Stored data entries
-- ==== Sys2Proof/Word.lean ====
section
/-! DEFINITION. Words, bytes and byte strings (R5, R6, R38): the plainest data the model computes with. -/

namespace Sys2Proof

/-- One byte. -/
abbrev Byte := BitVec 8

/-- A byte string, first byte sent first; multi-byte fields stand most significant byte first (R6). -/
abbrev Bytes := List (BitVec 8)

/-- A T32 value: 32-bit nanoseconds, wrapping (R8). -/
abbrev T32 := BitVec 32

/-- A 48-bit MAC address. -/
abbrev Mac := BitVec 48

/-- A sparse table: pairs of a key and a value, keys strictly rising; an absent key holds the default its owner states. -/
abbrev Tbl (α : Type) := List (Nat × α)

end Sys2Proof
end

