-- ==== Sys2Proof/Syntax.lean ====
section
/-! DEFINITION. The commands of the device: one constructor per row of spec/opcode_table.json, in the table's order.
A session command carries its session; a frame, message or edge carries what arrives on the wire or pin. -/

namespace Sys2Proof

Exercise directions:
Please find the lines in the data that contain the word "lean" and copy them.

Exercise answer:
-- ==== Sys2Proof/Word.lean ====
-- ==== Sys2Proof/Syntax.lean ====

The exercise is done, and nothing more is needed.